Table 5.1 table maps each of the three outlier scopes (Point, Contextual, Collective) to the fundamental assumption they violate and the specific family of algorithms best suited to detect them. Matching the method to the anomaly type is critical; for example, using a global IQR method (designed for Point outliers) will completely miss a Collective outlier like a system freeze, because the individual values remain within the interquartile range [Chandola et al., 2009].
Outlier Scope |
Underlying Assumption Violated |
Best Detection Strategies |
|---|---|---|
Point (Global) |
“This value is too extreme to exist in this dataset.” |
Univariate Statistics: Modified Z-Score, IQR Method, Box Plots, Isolation Forest (for high-dim data). |
Contextual |
“This value is plausible globally, but impossible right now.” |
Conditional Modeling: Seasonal Decomposition (STL), Rolling Statistics, Regression Residuals, Segmented Analysis (e.g., separate thresholds for Day/Night). |
Collective |
“These values are normal individually, but their sequence is unnatural.” |
Sequence Analysis: Change-Point Detection (PELT), Sliding Window Variance, Markov Models, LSTM Autoencoders. |
5.2.4.1. Practical Implications for Your Workflow#
Start Simple: Always check for Point Outliers first. They are the “low-hanging fruit” and often represent data quality issues (errors) that should be cleaned before more complex modeling.

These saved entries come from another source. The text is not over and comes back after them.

-- ==== Sys2Proof/Tests/Slice0.lean ====
section
/-! SUPPORT. The model's own tests, with expected values from spec/ (95_test_vectors.md and the rules' examples), and for each
statement with hypotheses a state and operands that meet them. -/

namespace Sys2Proof.Machine

/-! ### Well-formedness: the one check, at its edge (R62) -/

theorem test_wait_count_fits : (Instr.wait 16777215).wellFormed = true := by decide
theorem test_wait_count_too_large : (Instr.wait 16777216).wellFormed = false := by decide

/-! ### Decoding: words written out from 30_encoding.md R68, bit by bit, and L2.1 -/

theorem test_decode_start : decode 0b00010000000000000000000000000000 = .ok .start := by rfl
theorem test_decode_stop : decode 0b00100000000000000000000000000000 = .ok .stop := by rfl
theorem test_decode_wrb : decode 0b00110000000000000000000001001110 = .ok (.wrb 0x4E) := by rfl
theorem test_decode_cmd : decode 0b01000000000000000000000000000001 = .ok (.cmd 0x01) := by rfl
theorem test_decode_dat : decode 0b01010000000000000000000001000001 = .ok (.dat 0x41) := by rfl
theorem test_decode_wait : decode 0b01100000000000000000011111010000 = .ok (.wait 2000) := by rfl
theorem test_decode_zero_word : decode 0x00000000 = .error .opcode := by rfl
theorem test_decode_op_seven : decode 0x70000000 = .error .opcode := by rfl
theorem test_decode_start_arg : decode 0x10000001 = .error .argField := by rfl
theorem test_decode_wrb_arg : decode 0x30000100 = .error .argField := by rfl
theorem test_decode_z : decode 0x4F000001 = .error .zField := by rfl
theorem test_encode_words : [Instr.start, .stop, .wrb 0x4E, .cmd 0x28, .dat 0x41, .wait 50].map encode =
    [0x10000000, 0x20000000, 0x3000004E, 0x40000028, 0x50000041, 0x60000032] := by decide
theorem test_decodeTableWord : decodeTableWord 32 0x600007D0 = some (.wait 2000) := by rfl

/-! ### One step on a small state -/

/-- A state after one step, or the state itself where the step answers none. -/
def testNext (s : State) : State :=
  match step s with
  | .next t => t
  | _ => s

/-- A busy state with the given lines and events. -/
def testBusy (a : Lines) (es : List Event) : State := (State.reset.withLines a).load es

theorem test_fetch_start : (testNext (State.reset.withFetchWord 32 0x10000000)).pending.length = 7 := by decide
theorem test_fetch_wait : (testNext (State.reset.withFetchWord 32 0x60000032)).waitLeft = 50 := by decide
theorem test_fetch_wait_zero : (testNext (State.reset.withFetchWord 32 0x60000000)).busy = false := by decide
theorem test_fetch_stop_first : (testNext (State.reset.withFetchWord 32 0x20000000)).pending.head? =
    some (.set .sda false) := by decide
theorem test_fetch_wrb_first : (testNext (State.reset.withFetchWord 32 0x30000080)).pending.head? =
    some (.set .sda true) := by decide
theorem test_reserved_marks : (testNext (State.reset.withFetchWord 32 0)).refused = true := by decide
theorem test_set_sda : (testNext (testBusy ⟨true, true⟩ [.set .sda false, .wait 2])).lines = ⟨true, false⟩ := by decide
theorem test_set_enters_wait : (testNext (testBusy ⟨true, true⟩ [.set .sda false, .wait 2])).waitLeft = 2 := by decide
theorem test_wait_passes : (testNext (testBusy ⟨false, true⟩ [.wait 2])).waitLeft = 1 := by decide
theorem test_wait_ends : (testNext { testBusy ⟨false, true⟩ [.wait 2] with waitLeft := 0 }).pending = [] := by decide
theorem test_reset_wins : (testNext { testBusy ⟨false, false⟩ [.wait 2] with edges := [⟨true, true, 0x10000000⟩] }) =
    State.reset := by decide

/-! ### The encoder's bytes (42_nibble_encoder.md R113, R114, L2.5) -/

theorem test_cmd_28 : encoderBytes false 0x28 = [0x28, 0x2C, 0x28, 0x88, 0x8C, 0x88] := by decide
theorem test_dat_41 : encoderBytes true 0x41 = [0x49, 0x4D, 0x49, 0x19, 0x1D, 0x19] := by decide
theorem test_cmd_ff : encoderBytes false 0xFF = [0xF8, 0xFC, 0xF8, 0xF8, 0xFC, 0xF8] := by decide

/-! ### The waveform, in canonical timing (95_test_vectors.md, conventions) -/

/-- `T_EDGE` = 0, no slack, one unit to a microsecond. -/
def canonical : Timing := ⟨0, 0, some 0, fun _ => 0, fun _ => 0, fun _ => 0, fun _ => false⟩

Define Context: If your data has time, space, or category attributes, you likely have Contextual Outliers. Don’t just calculate a global mean; calculate a mean per hour or per region to find the true anomalies.
Watch the Pattern: If individual values look fine but the system behavior feels “off” (e.g., a frozen sensor), you are dealing with Collective Outliers. Stop looking at points and start looking at windows or sequences.
In the next sections, we will move from concepts to code, implementing specific algorithms for each of these categories—starting with the Modified Z-Score and IQR methods for robust point outlier detection.